-- ==== Sys2Proof/Laws/PerInstr.lean ====
section
/-! SUPPORT. The family RoundTrip: for each constructor of Instr, that decoding the fields the encoder gives it (10 R208,
R209) gives the constructor back, with every operand, and that a literal follows exactly where the encoder writes one. -/

set_option Elab.async false

namespace Sys2Proof.Laws

/-- Decoding the fields of a well-formed instruction gives it back; a step that has no word has no fields. -/
def RoundTrip.Statement (i : Instr) : Prop :=
  i.wellFormed = true → ∀ f l, i.fields = some (f, l) →
    decodeFields f (l.getD 0#32) = .ok i ∧ f.hasLiteral = l.isSome

theorem litOk_getD {b : BitVec 7} {lit : Word} (h : litOk b lit = true) :
    (if b = 126#7 then some lit else none).getD 0#32 = lit := by
  by_cases hb : b = 126#7 <;> simp_all [litOk]

theorem lit_isSome (b : BitVec 7) (lit : Word) :
    (if b = 126#7 then some lit else none).isSome = (b == 126#7) := by
  by_cases hb : b = 126#7 <;> simp [hb]

/-- The statement from the encoder's answer. -/
theorem RoundTrip.of_fields {i : Instr} {f : Fields} {l : Option Word} (hf : i.fields = some (f, l))
    (h : i.wellFormed = true → decodeFields f (l.getD 0#32) = .ok i ∧ f.hasLiteral = l.isSome) :
    RoundTrip.Statement i := by
  intro hw f' l' e
  rw [hf] at e
  cases e
  exact h hw

/-- The same where the literal follows the selector B. -/
theorem RoundTrip.of_sel {i : Instr} {f : Fields} {b : BitVec 7} {lit : Word}
    (hf : i.fields = some (f, if b = 126#7 then some lit else none))
    (hl : i.wellFormed = true → litOk b lit = true) (hd : decodeFields f lit = .ok i)
    (hh : f.hasLiteral = (b == 126#7)) : RoundTrip.Statement i :=
  RoundTrip.of_fields hf fun hw => by rw [litOk_getD (hl hw), lit_isSome]; exact ⟨hd, hh⟩

/-- The same for a step that has no word. -/
theorem RoundTrip.of_none {i : Instr} (hf : i.fields = none) : RoundTrip.Statement i := by
  intro _ f l e
  rw [hf] at e
  cases e

theorem zext3 : ∀ z : BitVec 3, (0#4 ++ z).extractLsb' 3 4 = 0#4 ∧ (0#4 ++ z).extractLsb' 0 3 = z := by decide

theorem zext4 : ∀ z : BitVec 4, (0#3 ++ z).extractLsb' 4 3 = 0#3 ∧ (0#3 ++ z).extractLsb' 0 4 = z := by decide

theorem zext2 : ∀ z : BitVec 2, (0#5 ++ z).extractLsb' 2 5 = 0#5 ∧ (0#5 ++ z).extractLsb' 0 2 = z := by decide

theorem zextBool : ∀ z : Bool, (0#6 ++ BitVec.ofBool z).extractLsb' 1 6 = 0#6 ∧
    (0#6 ++ BitVec.ofBool z)[0] = z := by decide

theorem pair33 : ∀ w k : BitVec 3, (0#1 ++ w ++ k : BitVec 7).extractLsb' 6 1 = 0#1 ∧
    (0#1 ++ w ++ k : BitVec 7).extractLsb' 3 3 = w ∧ (0#1 ++ w ++ k : BitVec 7).extractLsb' 0 3 = k := by decide

theorem pair34 : ∀ (q : BitVec 3) (f : BitVec 4), (q ++ f : BitVec 7).extractLsb' 4 3 = q ∧
    (q ++ f : BitVec 7).extractLsb' 0 4 = f := by decide

theorem pair61 : ∀ (a : BitVec 6) (t : Bool), (a ++ BitVec.ofBool t : BitVec 7).extractLsb' 1 6 = a ∧
    (a ++ BitVec.ofBool t : BitVec 7)[0] = t := by decide

theorem split21 (o : BitVec 21) : (o.extractLsb' 14 7 ++ o.extractLsb' 7 7 ++ o.extractLsb' 0 7 : BitVec 21) = o := by
  ext j hj
  simp only [BitVec.getElem_append, BitVec.getElem_extractLsb']
  by_cases h7 : j < 7
  · simp [h7, BitVec.getLsbD_eq_getElem hj]
  · by_cases h14 : j < 14
    · simp [h7, show j - 7 < 7 by omega, show 7 + (j - 7) = j by omega, BitVec.getLsbD_eq_getElem hj]
    · simp [h7, show ¬ (j - 7 < 7) by omega, show 14 + (j - 7 - 7) = j by omega, BitVec.getLsbD_eq_getElem hj]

INSTRUCTIONS TO FOLLOW:
Once the line containing "def RoundTrip.Statement (i" has been set down, nothing more is wanted; set down each line of the listing above up to it exactly, starting with the first.

EXERCISE OUTPUT:
-- ==== Sys2Proof/Laws/PerInstr.lean ====
section
/-! SUPPORT. The family RoundTrip: for each constructor of Instr, that decoding the fields the encoder gives it (10 R208,
R209) gives the constructor back, with every operand, and that a literal follows exactly where the encoder writes one. -/

set_option Elab.async false

namespace Sys2Proof.Laws

/-- Decoding the fields of a well-formed instruction gives it back; a step that has no word has no fields. -/
def RoundTrip.Statement (i : Instr) : Prop :=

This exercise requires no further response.